def rowSet (lo n : Nat) : BitVec 128 := BitVec.ofNat 128 ((2 ^ n - 1) * 2 ^ lo)
def accRows (off sz : Nat) : BitVec 128 := rowSet (off / 256) ((off + sz - 1) / 256 - off / 256 + 1)

def Core.accByte (c : Core) (off : Nat) : Nat := (c.row (off / 256)).toNat / 256 ^ (off % 256) % 256
def Core.accRead (c : Core) (off : Nat) : Nat → Nat
  | 0 => 0
  | n + 1 => c.accByte off + 256 * accRead c (off + 1) n
def Core.accWrite (c : Core) (off : Nat) : Nat → Nat → Core
  | 0, _ => c
  | n + 1, v =>
    let r := (c.row (off / 256)).toNat
    let b := 256 ^ (off % 256)
    accWrite (c.setRow (off / 256) (BitVec.ofNat 2048 (r - r / b % 256 * b + v % 256 * b))) (off + 1) n (v / 256)

/-- The releases of a barrier's present descriptor at a core hc that core n has seen: an instance releases every core of its rectangle, so
that the two counts are those of the same instances (R330). -/
def State.relsSeen (s : State) (n hc b : Nat) : Nat :=
  match ((s.core hc).bar b).desc with
  | some w => AMap.getD ((s.core n).bar b).rels w.toNat 0
  | none => 0

/-- The releases of a home's bound barrier that a core has seen (R152). -/
def State.roseNeed (s : State) (n hc hr : Nat) : Nat := s.relsSeen n hc ((s.core hc).rose hr).barrier

/-- The home has made the advances that an access needs; a home that is not bound makes none. -/
def State.roseReady (s : State) (hc hr need : Nat) : Bool :=
  !((s.core hc).rose hr).bound || decide (need ≤ s.relsSeen hc hc ((s.core hc).rose hr).barrier)

/-- What an access of core n through its view `region` takes with it (R150, R152). -/
def roseInfo (s : State) (n region hc hr k o sz : Nat) : RoseRef :=
  let r := (s.core n).rose region
  ⟨hc, hr, k, o, sz, r.base.toNat, r.slots, r.slotbytes, s.roseNeed n hc hr⟩

/-- The context's SO accesses that are not complete. -/
def State.soIds (s : State) (n x : Nat) : List Nat :=
  (s.flight.filter (fun a => a.core = n && a.ctx = x && !a.performed &&
    a.locs.any (fun p => match p.1 with | .hbm _ _ .so _ => true | _ => false))).map Access.id ++
  ((((s.core n).vq ++ (s.core n).vrun).filter (fun v => v.ctx = x && v.lanes.any (fun l =>
    l.2.any (fun p => match p.1 with | .hbm _ _ .so _ => true | _ => false)))).map VCmd.id)

/-- What an SO access comes after: the context's earlier SO accesses (R164). -/
def soAfter (kind : PageKind) : Sem (List Nat) := fun s => .ok (if kind = .so then s.soIds s.cur.1 s.cur.2 else [], s)

/-- The acquire actions of a read that is served at issue. -/
def acquireNow (acq : Option Scope) : Sem Unit :=
  match acq with
  | some sc => modS (fun s => s.acquireActs s.cur.1 sc)
  | none => pure ()

/-- The bytes of one piece are all dirty in the L1. -/
def Core.l1DirtyPiece (c : Core) (p : Loc × Nat) : Bool :=
  match l1Find c.l1 (lineBase p.1.pa) with
  | some l => let m := byteMask (p.1.pa % 64) p.2; decide (l.dirty &&& m = m)
  | none => false

/-- The kind of a piece's page. -/
def Loc.kind : Loc → PageKind
  | .hbm _ _ k _ => k
  | _ => .rc

/-- A load's data on translated pages (R133, R164, R166): from the L1 where it may serve them, or by an access.  Each part of one that
straddles pages is ordered as its own page requires; an acquire read takes from the L1 what is dirty there alone, and where all pages are UO
it orders nothing (R161). -/
def loadPages (locs : List (Loc × Nat)) (w : Widen) (acq : Option Scope) (poll : Bool) (parts : List (Nat × Word)) : Sem Got := do
  let s ← getS
  let n := s.cur.1
  let so := locs.any (fun p => p.1.kind = .so)
  let fresh (p : Loc × Nat) : Bool := (acq.map Scope.isWide).getD false && (p.1.kind = .rc || poll)
  let acq := if locs.all (fun p => p.1.kind = .uo) then none else acq
  match (if so || locs.any (fun p => fresh p && !s.me.l1DirtyPiece p) || s.blockedBy n s.nextId locs then none else s.me.l1Value locs) with
  | some v => do
    modMe (fun c => locs.foldl (fun c p => c.l1Touch (lineBase p.1.pa)) c)
    acquireNow acq
    pure (.val v)
  | none => do
    match locs.find? (fun p => s.eccBad p.1.pa p.2) with
    | some p => raise 0x14 (((parts.filter (fun q => decide (q.1 ≤ (locs.takeWhile (· ≠ p)).length))).getLast?.map Prod.snd).getD 0)
    | none => do
      modMe (fun c => c.l1Invalidate (fun l => locs.any (fun p => fresh p && lineBase p.1.pa = l.pa)))
      let after ← soAfter (if so then .so else .rc)
      pure (.later (← send .read locs w after acq none poll))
■ ■ ■ ■ ■ ■ ■
** PROMPT **
Repeat exactly the lines of the material above, taking the first line, the line with "let r := (c.row (off / 256)).toNat", and every line between them.

** ANSWER SECTION **
def rowSet (lo n : Nat) : BitVec 128 := BitVec.ofNat 128 ((2 ^ n - 1) * 2 ^ lo)
def accRows (off sz : Nat) : BitVec 128 := rowSet (off / 256) ((off + sz - 1) / 256 - off / 256 + 1)

def Core.accByte (c : Core) (off : Nat) : Nat := (c.row (off / 256)).toNat / 256 ^ (off % 256) % 256
def Core.accRead (c : Core) (off : Nat) : Nat → Nat
  | 0 => 0
  | n + 1 => c.accByte off + 256 * accRead c (off + 1) n
def Core.accWrite (c : Core) (off : Nat) : Nat → Nat → Core
  | 0, _ => c
  | n + 1, v =>
    let r := (c.row (off / 256)).toNat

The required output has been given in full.